BEGIN Dataset content
-- ==== Sys2Proof/Laws/Loops.lean ====
section
/-! SUPPORT. The three loops: their invariants at the check step, under an iteration and at completion,
and the number of steps they have left. -/

namespace Sys2Proof.Machine

variable {n : Nat}

/-- Adding one iteration to a counter that has room for it. -/
theorem cnt_succ {c : Word n} (h : c.toNat + 1 < 2 ^ n) : (c + 1).toNat = c.toNat + 1 := by
  have h1 : (1 : Word n).toNat = 1 % 2 ^ n := by simp
  rw [BitVec.toNat_add, h1, Nat.add_mod_mod]
  exact Nat.mod_eq_of_lt h

/-- The counters of the loops have room: `2·n + 2` is below `2^n` at every legal width (rule R38). -/
theorem counter_room (h : 32 ≤ n) : 2 * n + 2 < 2 ^ n := by
  obtain ⟨k, rfl⟩ : ∃ k, n = 32 + k := ⟨n - 32, by omega⟩
  induction k with
  | zero => decide
  | succ k ih => rw [← Nat.add_assoc, pow_succ]; have := ih (by omega); omega

/-! ### GCD -/

theorem gcdLoopInv_check {b : Block n} (hc : decode b.eng.cmd = some .gcd) (h0 : b.eng.cnt = 0) :
    GcdLoopInv (gcdCheck b).eng where
  cmd := hc
  gcd := rfl
  count := by simp [gcdCheck, h0]

theorem gcdLoopInv_iterate (hn : 32 ≤ n) {b : Block n} (h : GcdLoopInv b.eng) (hb : b.eng.b ≠ 0) :
    GcdLoopInv (gcdLoopStep b).eng := by
  have hb' : b.eng.b.toNat ≠ 0 := (toNat_pos_of_ne_zero hb).ne'
  have hcount := h.count
  rw [euclidIters_of_ne_zero _ hb'] at hcount
  have hle := euclidIters_le n (a := b.eng.la.toNat) b.eng.lb.isLt
  have hroom := counter_room hn
  rw [gcdLoopStep_iterate hb]
  refine ⟨h.cmd, ?_, ?_⟩
  · show Nat.gcd b.eng.b.toNat (b.eng.a % b.eng.b).toNat = _
    rw [BitVec.toNat_umod, ← h.gcd, Nat.gcd_comm, ← Nat.gcd_rec, Nat.gcd_comm]
  · show (b.eng.cnt + 1).toNat + euclidIters b.eng.b.toNat (b.eng.a % b.eng.b).toNat = _
    rw [BitVec.toNat_umod, cnt_succ (by omega), ← hcount]
    omega

theorem deliveredGcd_complete {b : Block n} (h : GcdLoopInv b.eng) (hb : b.eng.b = 0) :
    DeliveredGcd (gcdLoopStep b).regs (gcdLoopStep b).eng := by
  have hb0 : b.eng.b.toNat = 0 := by simp [hb]
  have hg := h.gcd
  have hc := h.count
  rw [hb0] at hg hc
  rw [gcdLoopStep_done hb]
  exact ⟨rfl, (Nat.gcd_zero_right _).symm.trans hg, by simp, hc⟩

/-! ### INV -/

theorem invLoopInv_check {b : Block n} (hc : decode b.eng.cmd = some .inv) (h0 : b.eng.cnt = 0) :
    InvLoopInv (invCheck b).eng where
  cmd := hc
  gcd := Nat.gcd_comm _ _
  count := by simp [invCheck, h0]
  congA := by simp [invCheck]
  congB := by simp [invCheck]
  signs := by simp [invCheck]
  det := by simp [invCheck]
  order := .inr ⟨rfl, rfl⟩
  growth := .inl (by simp [invCheck])
  start := fun _ => ⟨rfl, rfl⟩

/-- The magnitude of the new coefficient: the two coefficients never have the same sign, so the
subtraction adds magnitudes (rule R134). -/
theorem natAbs_sub_mul {x0 x1 : Int} (q : Nat) (h : x0 * x1 ≤ 0) :
    (x0 - q * x1).natAbs = x0.natAbs + q * x1.natAbs := by
  have e : q * x1.natAbs = (q * x1 : Int).natAbs := by rw [Int.natAbs_mul, Int.natAbs_natCast]
  have hy : x0 * (q * x1) ≤ 0 := by
    have : x0 * (q * x1) = q * (x0 * x1) := by ring
    rw [this]
    exact mul_nonpos_of_nonneg_of_nonpos (Int.natCast_nonneg q) h
  rw [e]
  generalize (q * x1 : Int) = y at hy
  rcases mul_nonpos_iff.1 hy with h | h <;> omega

theorem invLoopInv_iterate (hn : 32 ≤ n) {b : Block n} (h : InvLoopInv b.eng) (hb : b.eng.b ≠ 0) :
    InvLoopInv (invLoopStep b).eng := by
  have hpos := toNat_pos_of_ne_zero hb
  have hcount := h.count
  rw [euclidIters_of_ne_zero _ hpos.ne'] at hcount
  have hle := euclidIters_le n (a := b.eng.lb.toNat) b.eng.la.isLt
  have hroom := counter_room hn
  have hr := inv_remainder b.eng.a b.eng.b
  have hdm := Nat.div_add_mod' b.eng.a.toNat b.eng.b.toNat
  have hlt := Nat.mod_lt b.eng.a.toNat hpos
  have habs := natAbs_sub_mul (b.eng.a.toNat / b.eng.b.toNat) h.signs
  rw [invLoopStep_iterate hb]
  simp only [invIterate]
  refine ⟨h.cmd, ?_, ?_, h.congB, ?_, ?_, ?_, ?_, ?_, fun h0 => absurd h0 hb⟩ <;> simp only [hr]
  · rw [← h.gcd, Nat.gcd_comm, ← Nat.gcd_rec, Nat.gcd_comm]
  · rw [cnt_succ (by omega)]; omega
  · have := dvd_sub h.congA (Dvd.dvd.mul_left h.congB (b.eng.a.toNat / b.eng.b.toNat : Nat))
    have e : ((b.eng.a.toNat % b.eng.b.toNat : Nat) : Int)
        = b.eng.a.toNat - (b.eng.a.toNat / b.eng.b.toNat : Nat) * b.eng.b.toNat := by
      have : ((b.eng.a.toNat / b.eng.b.toNat * b.eng.b.toNat + b.eng.a.toNat % b.eng.b.toNat : Nat) : Int)
          = b.eng.a.toNat := by rw [hdm]
      push_cast at this ⊢; omega
    rw [e]
    have e2 : (b.eng.x0 - (b.eng.a.toNat / b.eng.b.toNat : Nat) * b.eng.x1) * b.eng.la.toNat
        - (b.eng.a.toNat - (b.eng.a.toNat / b.eng.b.toNat : Nat) * b.eng.b.toNat : Int)
        = (b.eng.x0 * b.eng.la.toNat - b.eng.a.toNat)
          - (b.eng.a.toNat / b.eng.b.toNat : Nat) * (b.eng.x1 * b.eng.la.toNat - b.eng.b.toNat) := by
      ring
    rw [e2]; exact this
  · have h1 := h.signs
    have h2 : (0 : Int) ≤ (b.eng.a.toNat / b.eng.b.toNat : Nat) * (b.eng.x1 * b.eng.x1) :=
      mul_nonneg (Int.natCast_nonneg _) (mul_self_nonneg _)
    nlinarith
  · rw [habs, ← h.det]
    generalize b.eng.a.toNat / b.eng.b.toNat = q at *
    generalize b.eng.a.toNat % b.eng.b.toNat = r at *
    rw [← hdm]
    ring
  · exact .inl hlt.le
  · rw [habs]
    by_cases hq : b.eng.a.toNat / b.eng.b.toNat = 0
    · have hab : b.eng.a.toNat < b.eng.b.toNat := by
        rcases Nat.div_eq_zero_iff.1 hq with h | h <;> omega
      rcases h.order with ho | ⟨ho1, ho2⟩
      · omega
      · exact .inr (by simp [ho1, ho2, hq])
    · exact .inl (by have := Nat.le_mul_of_pos_left b.eng.x1.natAbs (Nat.pos_of_ne_zero hq); omega)
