/-- An engine step of the latched command completes it or goes on with it. -/
theorem completesTo_or_goesOnTo (hn : 32 ≤ n) {i : Instr} {b c : Block n} (hi : EngineInv b.eng)
    (h : blockStep i b = some c) (hd : b.eng.fsm = .check → decode b.eng.cmd = some i) :
    b.CompletesTo c ∨ b.GoesOnTo c := by
  obtain ⟨hsame, -⟩ := sameCommand_of_blockStep h
  rcases engineInv_step hn hi h hd with ⟨hbusy, hinv⟩ | ⟨hidle, -, hdel⟩ <;>
    rcases blockStep_cases h with ⟨err, r, aux, it, rfl⟩ | ⟨hregs, hbusy', -⟩
  · exact absurd rfl hbusy
  · exact .inr ⟨hbusy, hsame, hregs, hinv⟩
  · exact .inl ⟨rfl, hsame, rfl, hdel⟩
  · exact absurd hidle hbusy'

/-- A known engine turn performs the step of the running command and uses the turn up (rules R68, R103). -/
theorem stepM_of_engine_cons {m : Mach n} {us : List Turn} (hr : m.resetIn = false)
    (hf : m.blk.eng.fsm ≠ .idle) (hd : m.blk.eng.fsm = .check → decode m.blk.eng.cmd ≠ none)
    (hs : m.sched = .engine :: us) :
    ∃ i c, blockStep i m.blk = some c ∧ (m.blk.eng.fsm = .check → decode m.blk.eng.cmd = some i) ∧
      stepM m = .next { m.setBlk c with sched := us } := by
  rw [stepM_of_engineIsNext ⟨hr, hf, Mach.mover_of_cons hs (by decide)⟩, Mach.turnUsed_of_cons hs]
  rcases engineTurnM_cases { m with sched := us } with
    ⟨hidle, -⟩ | ⟨-, c, hturn, ⟨i, hc, hdec⟩ | ⟨hcheck, hnone, -⟩⟩
  · exact absurd hidle hf
  · exact ⟨i, c, hc, hdec, hturn⟩
  · exact absurd hnone (hd hcheck)

/-- Engine turns, one for each iteration left and one more, complete a command in its loop (rule R107). -/
theorem stepsM_loop (hn : 32 ≤ n) {rest : List Turn} (k : Nat) {m : Mach n} (hr : m.resetIn = false)
    (hf : m.blk.eng.fsm ≠ .idle) (hl : m.blk.eng.fsm ≠ .check) (hi : EngineInv m.blk.eng)
    (hk : m.blk.eng.stepsLeft = k) (hs : m.sched = List.replicate (k + 1) .engine ++ rest) :
    ∃ b, stepsM (k + 1) m = .next { m.setBlk b with sched := rest } ∧ m.blk.CompletesTo b := by
  induction k generalizing m with
  | zero =>
    obtain ⟨i, c, hc, hd, hstep⟩ := stepM_of_engine_cons hr hf (absurd · hl) hs
    have hidle : c.eng.fsm = .idle := by
      rcases stepsLeft_step hc hl with ⟨-, hidle, -⟩ | ⟨-, hleft⟩
      · exact hidle
      · omega
    exact ⟨c, stepsM_succ_of_next hstep 0,
      (completesTo_or_goesOnTo hn hi hc hd).resolve_right fun h => h.busy hidle⟩
  | succ k ih =>
    obtain ⟨i, c, hc, hd, hstep⟩ := stepM_of_engine_cons hr hf (absurd · hl) hs
    obtain ⟨hfsm, hleft⟩ : c.eng.fsm = m.blk.eng.fsm ∧ c.eng.stepsLeft = k := by
      rcases stepsLeft_step hc hl with ⟨hnone, -⟩ | ⟨hfsm, hleft⟩
      · omega
      · exact ⟨hfsm, by omega⟩
    have hgoes := (completesTo_or_goesOnTo hn hi hc hd).resolve_left fun h => hf (hfsm ▸ h.idle)
    obtain ⟨b, hrun, hb⟩ := ih (m := { m.setBlk c with sched := _ }) hr hgoes.busy (hfsm ▸ hl)
      hgoes.inv hleft rfl
    exact ⟨b, (stepsM_succ_of_next hstep (k + 1)).trans hrun, hgoes.completesTo hb⟩

/-- From `CHECK` of a command whose check step enters its loop, engine turns complete it: one for the check
step, and those of the loop (rules R105, R107). -/
theorem stepsM_command (hn : 32 ≤ n) {rest : List Turn} {k : Nat} {i : Instr} {m : Mach n} {c : Block n}
    (hr : m.resetIn = false) (hf : m.blk.eng.fsm = .check) (hd : decode m.blk.eng.cmd = some i)
    (h0 : m.blk.eng.cnt = 0) (hc : blockStep i m.blk = some c) (hloop : c.eng.fsm ≠ .idle)
    (hk : c.eng.stepsLeft = k) (hs : m.sched = List.replicate (k + 2) .engine ++ rest) :
    ∃ b, stepsM (k + 2) m = .next { m.setBlk b with sched := rest } ∧ m.blk.CompletesTo b := by
  have hi : EngineInv m.blk.eng := ⟨fun _ => h0, by simp [hf], by simp [hf], by simp [hf]⟩
  obtain ⟨j, c', hc', hj, hstep⟩ := stepM_of_engine_cons hr (by simp [hf]) (by simp [hd]) hs
  obtain rfl : i = j := Option.some.inj (hd.symm.trans (hj hf))
  obtain rfl : c = c' := Option.some.inj (hc.symm.trans hc')
  have hgoes := (completesTo_or_goesOnTo hn hi hc fun _ => hd).resolve_left fun h => hloop h.idle
  obtain ⟨b, hrun, hb⟩ := stepsM_loop hn k (m := { m.setBlk c with sched := _ }) hr hloop
    (fsm_ne_check_of_checkStep hc hf) hgoes.inv hk rfl
  exact ⟨b, (stepsM_succ_of_next hstep (k + 1)).trans hrun, hgoes.completesTo hb⟩

/-- What a completed `GCD` has delivered, in terms of the command it was (rule R123). -/
theorem Block.CompletesTo.deliveredGcd {b c : Block n} (h : b.CompletesTo c)
    (hd : decode b.eng.cmd = some .gcd) : DeliveredGcd c.regs b.eng := by
  have hdel := h.delivered.of_sameCommand h.same
  simpa only [Delivered, hd] using hdel
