-- ==== Sys2Proof/Syntax.lean ====
section
/-! DEFINITION. The commands: one constructor for each row of the opcode table, with the row's operands. -/

namespace Sys2Proof
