-- ==== Sys2Proof/Machine/Bytes.lean ====
section
/-! DEFINITION. Little-endian byte layouts (R9), bit fields and CRC-32C (R13). -/

namespace Sys2Proof

/-- The `n` bytes of `v`, least significant first (R9). -/
def le (n v : Nat) : List Byte :=
  match n with
  | 0 => []
  | n + 1 => BitVec.ofNat 8 v :: le n (v / 256)

/-- The number that `l` spells, least significant byte first (R9). -/
def leNat (l : List Byte) : Nat :=
  match l with
  | [] => 0
  | b :: r => b.toNat + 256 * leNat r

/-- The `n` bytes of `l` from `off` on, with zeros past the end of `l`. -/
def bytesAt (l : List Byte) (off n : Nat) : List Byte :=
  match n with
  | 0 => []
  | n + 1 => l.getD off 0 :: bytesAt l (off + 1) n

/-- The `n`-byte number at offset `off` of `l`. -/
def rd (n : Nat) (l : List Byte) (off : Nat) : Nat := leNat (bytesAt l off n)

/-- `l` with the bytes `b` laid at `off`, extended by zeros where `l` is shorter. -/
def layAt (l : List Byte) (off : Nat) (b : List Byte) : List Byte :=
  bytesAt l 0 off ++ b ++ l.drop (off + b.length)

/-- A structure of `size` bytes that is zero but for the fields listed, each laid at its offset. -/
def fields (size : Nat) (fs : List (Nat × List Byte)) : List Byte :=
  bytesAt (fs.foldl (fun l f => layAt l f.1 f.2) []) 0 size

/-- Bit `i` of a number. -/
def bitOf (v i : Nat) : Bool := v / 2 ^ i % 2 == 1

/-- Bits `hi` to `lo` of a number, as a number. -/
def bitsOf (v hi lo : Nat) : Nat := v / 2 ^ lo % 2 ^ (hi + 1 - lo)

/-- 1 for true, 0 for false. -/
def b2n (b : Bool) : Nat := if b then 1 else 0

/-- The number whose set bits are the members of `l`. -/
def maskOf (l : List Nat) : Nat := l.foldl (fun m k => m ||| 2 ^ k) 0

/-- The bits below `n` that are set in `m`, rising. -/
def bitsSet (m n : Nat) : List Nat := (List.range n).filter (bitOf m)

/-- The two's-complement value of the low `n` bits of `v`. -/
def sext (n v : Nat) : Int :=
  let w := v % 2 ^ n
  if w < 2 ^ (n - 1) then (w : Int) else (w : Int) - (2 ^ n : Nat)

/-- The low `n` bits of an integer's two's complement. -/
def ofInt (n : Nat) (i : Int) : Nat := (i % (2 ^ n : Nat)).toNat

/-- `v`, held at `m` where it is greater. -/
def sat (m v : Nat) : Nat := if v ≤ m then v else m

/-- One bit of the reflected CRC-32C division (R13). -/
def crcBit (c : W32) : W32 := if c.getLsbD 0 then (c >>> 1) ^^^ 0x82F63B78#32 else c >>> 1

/-- One byte of the CRC-32C division (R13). -/
def crcByte (c : W32) (b : Byte) : W32 :=
  crcBit (crcBit (crcBit (crcBit (crcBit (crcBit (crcBit (crcBit (c ^^^ b.zeroExtend 32))))))))

/-- CRC-32C of a byte sequence, with the initial value and final exclusive or of R13. -/
def crc32c (l : List Byte) : W32 := (l.foldl crcByte 0xFFFFFFFF#32) ^^^ 0xFFFFFFFF#32

end Sys2Proof
end

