-- ==== Sys2Proof/Machine/ImageOps.lean ====
section
/-! DEFINITION. The boot flash as it reads, the settings record, and the checks of a boot image (R140–R150, R161). -/

namespace Sys2Proof.Machine

/-- Bytes of the flash, and the map store within it (R140). -/
def flashSize : Nat := 0x4000000
def storeBase : Nat := 0x1E00000
def storeEnd : Nat := 0x1F00000
/-- First byte of the golden area, and of an image slot: 0 primary, 1 golden (R140). -/
def goldenBase : Nat := 0x2000000
def slotBase (slot : Nat) : Nat := if slot = 0 then 0 else goldenBase

/-- A byte of the map store: a bank's header and records where the bank is valid, erased flash elsewhere (R143). -/
def storeByte (banks : Tab MapBank) (o : Nat) : Byte :=
  match tfind banks (o / 0x80000) with
  | none => 0xFF
  | some b => b.bytes.getD (o % 0x80000) 0xFF

/-- The `n` bytes of flash from `a` on. -/
def flashRead (s : State) (a n : Nat) : List Byte :=
  if a + n ≤ storeBase || storeEnd ≤ a then mread 0xFF s.boot.flash a n
  else (span a n).map (fun x => if storeBase ≤ x && x < storeEnd then storeByte s.fab.banks (x - storeBase) else mget 0xFF s.boot.flash x)

/-- A settings record's 64 bytes are valid (R144). -/
def settingsValid (b : List Byte) : Bool := rd 4 b 0 = 0x54535256 && rd 4 b 60 = (crc32c (bytesAt b 0 60)).toNat

/-- The settings record in use (R142, R144). -/
def settingsRecord (s : State) : Option (List Byte) :=
  let a := flashRead s 0x1F00000 64
  let b := flashRead s 0x1F80000 64
  if settingsValid a then (if settingsValid b && rd 4 a 4 < rd 4 b 4 then some b else some a)
  else if settingsValid b then some b else none

/-- The settings come into force; values out of their range act as the default (R144). -/
def readSettings (s : State) : State :=
  let b := (settingsRecord s).getD []
  let t := rd 2 b 8
  let w := rd 1 b 11
  { s with boot := { s.boot with
      doneTimeout := if 1 ≤ t && t ≤ 600 then t else 10, doneIgnore := rd 1 b 10 = 1, wdogLimit := if 1 ≤ w && w ≤ 7 then w else 3 } }

/-- A section entry of a boot image header (R147). -/
structure Sect where
  type : Nat
  flags : Nat
  off : Nat
  len : Nat
  rest : Nat
  digest : List Byte
deriving DecidableEq, Repr

/-- The sixteen section entries of a header. -/
def sectEntries (h : List Byte) : List (List Byte) := (List.range 16).map (fun i => bytesAt h (0x80 + 64 * i) 64)
def sectOf (e : List Byte) : Sect :=
  { type := rd 2 e 0, flags := rd 2 e 2, off := rd 4 e 4, len := rd 4 e 8, rest := rd 4 e 12, digest := bytesAt e 16 48 }
/-- Entries in use. -/
def sects (h : List Byte) : List Sect := ((sectEntries h).map sectOf).filter (fun x => x.type ≠ 0)

/-- Largest length of a section type; types the manual does not list are not limited (R147, R150). -/
def sectLimit (type : Nat) : Option Nat :=
  if type = 1 then some 0xC0000 else if type = 2 then some 0x40000 else if type = 3 then some 0x400000
  else if type = 4 || type = 5 then some 0x800000 else none

/-- Check 1: the fixed fields, and every reserved header byte zero (R149). (DEDUCED: log entry 21.) -/
def check1 (h : List Byte) : Nat :=
  if rd 4 h 0 ≠ 0x49425256 then 2
  else if rd 2 h 4 ≠ 1 || rd 2 h 6 ≠ 0x500 || rd 1 h 0x17 ≠ 0 || (bytesAt h 0x4E0 32).any (· ≠ 0)
      || (sects h).any (fun x => x.flags ≠ 0 || x.rest ≠ 0) then 3
  else 0

/-- Check 2: IMAGE_LENGTH (R141, R146, R149). (DEDUCED: log entry 21.) -/
def check2 (h : List Byte) : Nat :=
  let n := rd 4 h 8
  if 31457280 < n then 4 else if n < 8192 || n % 16 ≠ 0 then 3 else 0

/-- Checks 3 to 5: the sections (R149). (DEDUCED: log entry 21.) -/
def check345 (h : List Byte) : Nat :=
  let n := rd 4 h 8
  let l := sects h
  let count := rd 2 h 0x14
  let blank := (sectEntries h).all (fun e => rd 2 e 0 ≠ 0 || e.all (· = 0))
  let inside := l.all (fun x => x.off % 4096 = 0 && 4096 ≤ x.off && 0 < x.len && x.off + x.len ≤ n - 16)
  let apart := (List.range l.length).all (fun i => (List.range i).all (fun j =>
    match l[i]?, l[j]? with | some x, some y => x.off + x.len ≤ y.off || y.off + y.len ≤ x.off | _, _ => true))
  let one (t : Nat) : Nat := (l.filter (fun x => x.type = t)).length
  if !(l.length = count && 2 ≤ count && blank) then 13
  else if !(inside && apart) then 13
  else if !(one 1 = 1 && l.all (fun x => one x.type = 1) && l.all (fun x => match sectLimit x.type with | some m => x.len ≤ m | none => true)) then 13
  else 0

/-- The step codes of a start-up sequence word, first step first (R161). -/
def stepCodes (w : Nat) : List Nat := [bitsOf w 7 6, bitsOf w 15 14, bitsOf w 23 22, bitsOf w 31 30]

/-- STARTUP_SEQ is valid (R161). (DEDUCED: log entry 21.) -/
def startupSeqValid (w : Nat) : Bool :=
  let l := stepCodes w
  (List.range 4).all (fun c => l.contains c) && l.findIdx (· = 0) < l.findIdx (· = 2)

/-- Checks 6 to 8: sequence word, key, signature (R147, R149). (DEDUCED: log entry 21.) -/
def check678 (h : List Byte) : Nat :=
  let x := bytesAt h 0x20 48
  let y := bytesAt h 0x50 48
  let key := rd 1 h 0x16
  if !startupSeqValid (rd 4 h 0x10) then 5
  else if 3 < key || Config.keyRevoked key || Config.sha384 (x ++ y) ≠ Config.keyHash key then 6
  else if !Config.ecdsaP384 x y (Config.sha384 (bytesAt h 0 0x480)) (bytesAt h 0x480 48) (bytesAt h 0x4B0 48) then 7
  else 0

/-- Checks 1 to 8 on a header: 0, or the boot result code of the first that fails (R149, R151). -/
def headerCheck (h : List Byte) : Nat :=
  match (([check1, check2, check345, check678] : List (List Byte → Nat)).map (fun f => f h)).find? (· ≠ 0) with
  | some c => c
  | none => 0

/-- Checks 9 and 10 on a whole image whose header has passed (R148, R149). -/
def bodyCheck (img : List Byte) : Nat :=
  let n := rd 4 img 8
  if (sects img).any (fun x => Config.sha384 (bytesAt img x.off x.len) ≠ x.digest) then 8
  else if rd 4 img (n - 16) ≠ 0x4C545256 || rd 4 img (n - 12) ≠ n || rd 4 img (n - 8) ≠ rd 4 img 12
      || rd 4 img (n - 4) ≠ (crc32c (bytesAt img 0 (n - 4))).toNat then 9
  else 0

/-- The boot result code of the image that `get off len` reads (R149). (DEDUCED: log entry 21.) -/
def imageCheck (get : Nat → Nat → List Byte) : Nat :=
  let h := get 0 0x500
  let c := headerCheck h
  if c ≠ 0 then c else bodyCheck (get 0 (rd 4 h 8))

/-- The boot result code of a flash slot's image. -/
def slotCheck (s : State) (slot : Nat) : Nat := imageCheck (fun o n => flashRead s (slotBase slot + o) n)

/-- The section of a type in a header. -/
def sectNamed (h : List Byte) (type : Nat) : Option Sect := (sects h).find? (fun x => x.type = type)

end Sys2Proof.Machine
end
END Dataset content
**Required action:** Where does "trans" occur in the data? Copy each line that has it.

**Exercise answer:**
  exact ⟨rfl, (Nat.gcd_zero_right _).symm.trans hg, by simp, hc⟩
    exact ⟨b, (stepsM_succ_of_next hstep (k + 1)).trans hrun, hgoes.completesTo hb⟩
  obtain rfl : i = j := Option.some.inj (hd.symm.trans (hj hf))
  obtain rfl : c = c' := Option.some.inj (hc.symm.trans hc')
  exact ⟨b, (stepsM_succ_of_next hstep (k + 1)).trans hrun, hgoes.completesTo hb⟩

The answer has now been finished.